Cranberry Chai Overnight Oats

Overnight oats are a wonderful option for an on-the-go breakfast. Technically, our bodies work best at digesting, absorbing and utilizing food when we are in a calm environment with little distraction from the process of eating. However, sometimes we are just too busy to take that much time to focus on every meal. When that happens, simple and easy to digest meals made from whole foods and not too many ingredients can be a way to get nourished without giving the body too much work. Overnight oats are easy to throw together the night before, then they thicken up and their flavours deepen while you sleep and by the time you wake up they are ready to grab and go.Chai tea is made from a blend of fragrant spices like cloves, black pepper and cinnamon- several of which can have an anti-inflammatory effect on the body. They have traditionally been used for thousands of years to help with digestion and they are considered to have warming properties, thus they can make a food extra comforting on cold mornings, even when the food itself is not boiling hot. Chai often also contains black tea, which has some caffeine but can still be easier on the body than coffee.
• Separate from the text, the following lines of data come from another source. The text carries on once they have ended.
theorem dropWaiting_lossy (p : Port) (id : FrameId) (s : State) :
    Lossy s (dropWaiting p id s) (queueTally p [id]) := by
  have figures : (Tally.ofPort p .beLinkDown).add ((Tally.ofReport .linkDown).add ((Tally.ofFlag p .beDrop).add
      (.returning [id]))) = queueTally p [id] := by
    simp [Tally.ofPort, Tally.ofReport, Tally.ofFlag, Tally.returning, Tally.none, Tally.add, queueTally]
  rw [← figures]
  exact (bumpPort_lossy p .beLinkDown s).trans ((makeReport_lossy _ _).trans
    ((setFlag_lossy p .beDrop _).trans (leaveBestEffort_lossy p id _)))

theorem forAll_dropWaiting_lossy (p : Port) (ids : List FrameId) (s : State) :
    Lossy s (forAll ids (dropWaiting p) s) (queueTally p ids) := by
  induction ids generalizing s with
  | nil => rw [queueTally_nil]; exact .quiet rfl fun _ => rfl
  | cons id ids ih =>
    rw [← queueTally_cons]
    exact (dropWaiting_lossy p id s).trans (ih _)

theorem dropQueue_lossy (p : Port) (c : ClassNo) (s : State) :
    Lossy s (dropQueue p c s) (queueTally p s.egress[p].queues[c]) := by
  rw [dropQueue_eq]
  have run := (modEgress_lossy p (fun x => { x with queues := Table.upd x.queues c fun _ => [] }) s).trans
    (forAll_dropWaiting_lossy p s.egress[p].queues[c] _)
  rwa [Tally.none_add] at run

/-! ### The wire -/

/-- What the frame or copy on the wire counts that a LINK_DOWN cuts off (R20). -/
def wireTally (p : Port) (x : Transmission) : Tally where
  ids := [x.frame]
  port := fun e i => if e = p ∧ i = PortCounter.txAborted.index then 1 else 0
  flags := fun e => if e = p then (if x.kind = .bestEffort then Flag.beDrop.bit else Flag.motionDrop.bit) else 0
  leg := fun _ _ _ => 0
  reports := fun i => if i = (DeviceCounter.total .linkDown).index then 1 else 0
  freed := fun _ => false

/-- A leg without a frame kept for a twin copy that was cut off. -/
def unretained (id : FrameId) (l : Leg) : Leg := { l with retained := l.retained.erase id }

/-- The wire is cut: it falls idle, and the cut is counted. -/
abbrev wireIdle (p : Port) (s : State) : State :=
  bumpPort p .txAborted (s.modEgress p fun y => { y with wire := none })

/-- The stream whose frame or copy is sent. -/
def motionOf : WireKind → Option StreamNo
  | .motion n _ => some n
  | .copy n => some n
  | .bestEffort => none

theorem cutWire_none {p : Port} {s : State} (h : s.egress[p].wire = none) : cutWire p s = s := by
  rw [cutWire, h]

theorem cutWire_motion {p : Port} {s : State} {x : Transmission} {n : StreamNo} (h : s.egress[p].wire = some x)
    (motion : motionOf x.kind = some n) : cutWire p s = cutMotion n p x.frame (wireIdle p s) := by
  obtain ⟨id, started, kind⟩ := x
  rw [cutWire, h]
  cases kind <;> cases motion <;> rfl

theorem cutWire_bestEffort {p : Port} {s : State} {x : Transmission} (h : s.egress[p].wire = some x)
    (kind : x.kind = .bestEffort) :
    cutWire p s = leaveBestEffort p x.frame (setFlag p .beDrop (reportCutOff p none (wireIdle p s))) := by
  obtain ⟨id, started, _⟩ := x
  cases kind
  rw [cutWire, h]

theorem motionOf_none {k : WireKind} (h : motionOf k = none) : k = .bestEffort := by
  cases k with
  | bestEffort => rfl
  | motion n kept => cases h
  | copy n => cases h

theorem motionOf_some {k : WireKind} {n : StreamNo} (h : motionOf k = some n) : k ≠ .bestEffort := by
  rintro rfl; cases h

theorem cutMotion_lossy (n : StreamNo) (p : Port) (id : FrameId) (s : State) : Lossy s (cutMotion n p id s)
    ((Tally.ofReport .linkDown).add ((Tally.ofFlag p .motionDrop).add (.returning [id]))) := by
  have run := (makeReport_lossy ⟨s.stamped .linkDown (.egress p) (some n), none, none, true⟩ s).trans
    ((setFlag_lossy p .motionDrop _).trans ((modLeg_lossy n p (unretained id) _).trans (returnRef_lossy id _)))
  rw [Tally.none_add] at run
  exact run

theorem wireIdle_lossy (p : Port) (s : State) : Lossy s (wireIdle p s) (.ofPort p .txAborted) := by
  have run := (modEgress_lossy p (fun y => { y with wire := none }) s).trans (bumpPort_lossy p .txAborted _)
  rwa [Tally.none_add] at run

theorem cutWire_lossy (p : Port) (s : State) :
    Lossy s (cutWire p s) (s.egress[p].wire.elim .none (wireTally p)) := by
  cases wire : s.egress[p].wire with
  | none => rw [cutWire_none wire]; exact .quiet rfl fun _ => rfl
  | some x =>
    cases motion : motionOf x.kind with
    | some n =>
      have figures : (Tally.ofPort p .txAborted).add ((Tally.ofReport .linkDown).add ((Tally.ofFlag p .motionDrop).add
          (.returning [x.frame]))) = wireTally p x := by
        simp [Tally.ofPort, Tally.ofReport, Tally.ofFlag, Tally.returning, Tally.none, Tally.add, wireTally, motionOf_some motion]
      rw [cutWire_motion wire motion, Option.elim, ← figures]
      exact (wireIdle_lossy p s).trans (cutMotion_lossy n p x.frame _)
    | none =>
      have kind := motionOf_none motion
      have figures : (Tally.ofPort p .txAborted).add ((Tally.ofReport .linkDown).add ((Tally.ofFlag p .beDrop).add
          (.returning [x.frame]))) = wireTally p x := by
        simp [Tally.ofPort, Tally.ofReport, Tally.ofFlag, Tally.returning, Tally.none, Tally.add, wireTally, kind]
      rw [cutWire_bestEffort wire kind, Option.elim, ← figures]
      exact (wireIdle_lossy p s).trans ((makeReport_lossy _ _).trans
        ((setFlag_lossy p .beDrop _).trans (leaveBestEffort_lossy p x.frame _)))

/-! ### The legs -/

theorem leaveBestEffort_bare (e : Port) (id : FrameId) (s : State) (n : StreamNo) :
    bare (leaveBestEffort e id s) n = bare s n :=
  returnRef_bare id _ n

theorem dropQueue_bare (p : Port) (c : ClassNo) (s : State) (n : StreamNo) : bare (dropQueue p c s) n = bare s n := by
  have loop (ids : List FrameId) (t : State) : bare (forAll ids (dropWaiting p) t) n = bare t n := by
    induction ids generalizing t with
    | nil => rfl
    | cons id ids ih => exact (ih _).trans (leaveBestEffort_bare p id _ n)
  rw [dropQueue_eq]
  exact loop _ _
Alternatively there are blends with naturally caffeine-free rooibos tea or just with the spices themselves. The main ingredients are oats of course, and nut milk which softens the oats overnight as they sit. To get the chai flavour I simply brought the milk and tea to a simmer then let it steep for a few minutes before straining it and adding the chai milk to the other ingredients. Some dried cranberries add texture variety and a slightly sour flavour while the dates add in lots of natural sweetness to keep it balanced. Some chia seeds plump up and thicken the mixture, and along with some hazelnut butter they make oats extra creamy.Plain Greek yogurt, banana and dried pomegranate arils are some optional toppings but any preferred fruit, nuts, seeds and/or granola can be used.
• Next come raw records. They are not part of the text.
-- ==== Sys2Proof/Machine/RegMap.lean ====
section
/-!
DEFINITION. RegMap.lean: every register of BAR0, transcribed from the register tables of the chapters
(R90, R131, R172, R216, R254, R255, R292, R336, R368, R399, R434, R474, R531, R546, R578, R611, R651, R678, R699, R728):
where it lies, how wide it is, what each bit's access code is, and what it holds after reset.
-/
namespace Sys2Proof.Machine

/-- What kind of register a row holds (R652: the three kinds of counter). -/
inductive RegKind where
  | setup | event | tally | always
deriving DecidableEq, Repr

/-- One row of a register table: element (i, j) lies at `base + s1*i + s2*j`. -/
structure RegRow where
  blk : Nat
  base : Nat
  s1 : Nat
  n1 : Nat
  s2 : Nat
  n2 : Nat
  width : Nat
  rw : Nat
  w1c : Nat
  ro : Nat
  reset : Nat
  kind : RegKind
deriving DecidableEq, Repr

/-- A field of a register: the register's offset and its bits. -/
structure Fld where
  off : Nat
  hi : Nat
  lo : Nat
deriving DecidableEq, Repr

/-- Register rows of block GLB (21_registers.md R728). -/
def regRowsGlb : List RegRow := [
  ⟨0, 0x0, 0x8, 1, 0x8, 1, 64, 0x0, 0x0, 0xFFFFFFFFFFFF, 0x1041600000 + Config.pciVendor * 0x1 + Config.modRev * 0x10000000000, .setup⟩,
  ⟨0, 0x8, 0x8, 1, 0x8, 1, 32, 0x0, 0x0, 0xFF0FF1, 0x400880 + Config.bar4Present * 0x1, .setup⟩,
  ⟨0, 0xC, 0x8, 1, 0x8, 1, 32, 0x0, 0x0, 0x1F, 0x10, .setup⟩,
  ⟨0, 0x10, 0x8, 1, 0x8, 1, 64, 0x0, 0x0, 0xFFFFFFFFFFFFFFFF, 0x0, .setup⟩,
  ⟨0, 0x18, 0x8, 1, 0x8, 1, 64, 0x0, 0x0, 0x0, 0x0, .setup⟩,
  ⟨0, 0x20, 0x8, 1, 0x8, 1, 64, 0xFFFFFFFFFFFFFFFF, 0x0, 0x0, 0x0, .setup⟩,
  ⟨0, 0x28, 0x8, 1, 0x8, 1, 32, 0x0, 0x0, 0xFFFFF, 0x0, .setup⟩,
  ⟨0, 0x2C, 0x8, 1, 0x8, 1, 32, 0x0, 0x1F, 0x0, 0x0, .setup⟩,
  ⟨0, 0x30, 0x8, 1, 0x8, 1, 32, 0x0, 0x0, 0x81FFFFFF, 0x0, .setup⟩,
  ⟨0, 0x40, 0x8, 1, 0x8, 1, 32, 0x7, 0x0, 0x0, 0x0, .setup⟩,
  ⟨0, 0x44, 0x8, 1, 0x8, 1, 32, 0xFFFFFFFF, 0x0, 0x0, 0x28086020, .setup⟩,
  ⟨0, 0x48, 0x8, 1, 0x8, 1, 32, 0xFFFF, 0x0, 0x0, 0x808, .setup⟩,
  ⟨0, 0x4C, 0x8, 1, 0x8, 1, 32, 0x0, 0x0, 0x0, 0x0, .setup⟩,
  ⟨0, 0x50, 0x8, 1, 0x8, 1, 32, 0x0, 0x0, 0xF01, 0x0, .setup⟩,
  ⟨0, 0x58, 0x8, 1, 0x8, 1, 64, 0x0, 0x0, 0xFFFFFFFFFFFF, 0xB8B088802000, .setup⟩,
  ⟨0, 0x60, 0x8, 1, 0x8, 1, 64, 0x0, 0x0, 0xFFFFFFFFFFFF, 0x80828086020, .setup⟩,
  ⟨0, 0x100, 0x8, 4, 0x8, 1, 64, 0x0, 0x0, 0x8000FFFFFFFFFFFF, 0x0, .event⟩]

/-- Register rows of block CLK (03_clocks_power_reset.md R131). -/
def regRowsClk : List RegRow := [
  ⟨1, 0x10000, 0x8, 1, 0x8, 1, 32, 0x0, 0x0, 0x3, 0x3, .setup⟩,
  ⟨1, 0x10008, 0x8, 1, 0x8, 1, 32, 0x7, 0x0, 0x0, 0x0, .setup⟩,
  ⟨1, 0x10010, 0x8, 1, 0x8, 1, 32, 0x7FFFF, 0x0, 0x0, 0x7FFFF, .setup⟩,
  ⟨1, 0x10018, 0x8, 1, 0x8, 1, 64, 0x0, 0x0, 0x3FFFFFFFFF, 0x2AAAAAAAAA, .setup⟩,
  ⟨1, 0x10020, 0x8, 1, 0x8, 1, 32, 0x0, 0x8007FFFF, 0x0, 0x0, .setup⟩,
  ⟨1, 0x10028, 0x8, 1, 0x8, 1, 32, 0x0, 0x0, 0xFFFFFFFF, 0xE4FAC688, .setup⟩,
  ⟨1, 0x10030, 0x8, 1, 0x8, 1, 32, 0x0, 0x0, 0x0, 0x0, .setup⟩,
  ⟨1, 0x10034, 0x8, 1, 0x8, 1, 32, 0x0, 0x0, 0x0, 0x0, .setup⟩,
  ⟨1, 0x10038, 0x8, 1, 0x8, 1, 32, 0x0, 0x2, 0x1, 0x0, .setup⟩,
  ⟨1, 0x1003C, 0x8, 1, 0x8, 1, 32, 0x0, 0x0, 0xF, 0x0, .setup⟩,
  ⟨1, 0x10100, 0x8, 4, 0x8, 1, 64, 0x0, 0x0, 0x8000FFFFFFFFFFFF, 0x0, .event⟩]

/-- Register rows of block HIF (05_host_rings.md R216). -/
def regRowsHif : List RegRow := [
  ⟨2, 0x100000, 0x8, 1, 0x8, 1, 32, 0x7, 0x0, 0x0, 0x0, .setup⟩,
  ⟨2, 0x100008, 0x8, 1, 0x8, 1, 64, 0xFFFFFFFFFFE00000, 0x0, 0x0, 0x0, .setup⟩,
  ⟨2, 0x100010, 0x8, 1, 0x8, 1, 32, 0x1F, 0x0, 0x0, 0x10, .setup⟩,
  ⟨2, 0x100014, 0x8, 1, 0x8, 1, 32, 0x0, 0x0, 0x7F, Config.pcieSpeed * 0x1 + Config.pcieWidth * 0x4, .setup⟩,
  ⟨2, 0x100018, 0x8, 1, 0x8, 1, 32, 0x0, 0x0, 0x1FFFF, 0x0, .setup⟩,
  ⟨2, 0x10001C, 0x8, 1, 0x8, 1, 32, 0x1F, 0x0, 0x0, 0x8, .setup⟩,
  ⟨2, 0x100020, 0x8, 1, 0x8, 1, 32, 0x80000FFF, 0x0, 0x0, 0x0, .setup⟩,
  ⟨2, 0x100024, 0x8, 1, 0x8, 1, 32, 0x0, 0x1F, 0x0, 0x0, .setup⟩,
  ⟨2, 0x100028, 0x8, 1, 0x8, 1, 32, 0x7FF, 0x0, 0x0, 0x0, .setup⟩,
  ⟨2, 0x100030, 0x8, 1, 0x8, 1, 64, 0x3F000000001, 0x0, 0x0, 0x0, .setup⟩,
  ⟨2, 0x100100, 0x8, 6, 0x8, 1, 64, 0x0, 0x0, 0x8000FFFFFFFFFFFF, 0x0, .event⟩,
  ⟨2, 0x101000, 0x4, 256, 0x4, 1, 32, 0x80000FFF, 0x0, 0x0, 0x0, .setup⟩,
  ⟨2, 0x102000, 0x8, 64, 0x8, 1, 64, 0x7FFDFFFFFFFF, 0x0, 0x0, 0x100000001, .setup⟩,
  ⟨2, 0x110000, 0x100, 64, 0x10, 8, 64, 0xFFFFFFFFFFFFF000, 0x0, 0x0, 0x0, .setup⟩,
  ⟨2, 0x110008, 0x100, 64, 0x10, 8, 64, 0xFFFFFFFFFFFFF000, 0x0, 0x0, 0x0, .setup⟩,
  ⟨2, 0x180000, 0x40, 4096, 0x40, 1, 64, 0xFFFFFFFFFFFFF000, 0x0, 0x0, 0x0, .setup⟩,
  ⟨2, 0x180008, 0x40, 4096, 0x40, 1, 64, 0xFFFFFFFFFFFFFFF8, 0x0, 0x0, 0x0, .setup⟩,
  ⟨2, 0x180010, 0x40, 4096, 0x40, 1, 32, 0x1FFFFFF, 0x0, 0x0, 0x0, .setup⟩,
  ⟨2, 0x180014, 0x40, 4096, 0x40, 1, 32, 0x3FFFF, 0x0, 0x0, 0x0, .setup⟩,
  ⟨2, 0x180018, 0x40, 4096, 0x40, 1, 32, 0x1, 0x0, 0x0, 0x0, .setup⟩,
  ⟨2, 0x18001C, 0x40, 4096, 0x40, 1, 32, 0x0, 0xC, 0x3, 0x0, .setup⟩,
  ⟨2, 0x180020, 0x40, 4096, 0x40, 1, 32, 0x0, 0x0, 0xFFFFFFFF, 0x0, .setup⟩,
  ⟨2, 0x180024, 0x40, 4096, 0x40, 1, 32, 0x0, 0x0, 0xFFFFFFFF, 0x0, .setup⟩,
  ⟨2, 0x180028, 0x40, 4096, 0x40, 1, 32, 0x0, 0x0, 0xFFFFFF, 0x0, .setup⟩,
  ⟨2, 0x180030, 0x40, 4096, 0x40, 1, 64, 0x0, 0x0, 0x8000FFFFFFFFFFFF, 0x0, .event⟩,
  ⟨2, 0x180038, 0x40, 4096, 0x40, 1, 64, 0x0, 0x0, 0x8000FFFFFFFFFFFF, 0x0, .event⟩]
Cranberry Chai Overnight Oats
 
Prep time
Cook time
Total time
 
Serves: 2
INGREDIENTS:
  • 1½ cups unsweetened cashew milk (or any preferred type)
  • 1 cup oats
  • ⅓ cup dried cranberries
  • 4 Medjool dates
  • 2 tablespoons chia seeds
  • 2 tablespoons hazelnut butter (or any preferred type)
  • 2 tablespoons chai tea (or 2 tea bags)
  • Optional toppings: 1 banana, plain Greek yogurt, dried pomegranate arils
DIRECTIONS:
  1. Place the tea and milk in a small pot on the stove over medium heat. Bring to a light simmer (little bubbles should just be starting to come to the surface; should take 3-5 minutes). Then turn the heat down to low and leave it to steep. The amount of steep time will depend on personal preference and the particular chai blend used. Do a taste test around 3 minutes in and if it's not strong enough give it an extra 2 minutes. If the blend contains tea it shouldn't be steeped much longer than 5 minutes otherwise it can become bitter. Strain and discard the tea and place the flavoured milk into a blender with the dates.
  2. Leave the milk aside to cool for a couple minutes and place the oats, cranberries, hazelnut butter and chia seeds in a medium sized bowl.
  3. Blend the milk and dates until smooth then add them to the oats and stir to combine (to save time in the morning they can be divided into portable containers now). Cover with an airtight seal and place the mixture in the fridge for a minimum of 6 hours.
  4. Remove from the fridge, add any desired toppings and enjoy. Any leftovers can be kept in the fridge in an airtight container for an extra day or two.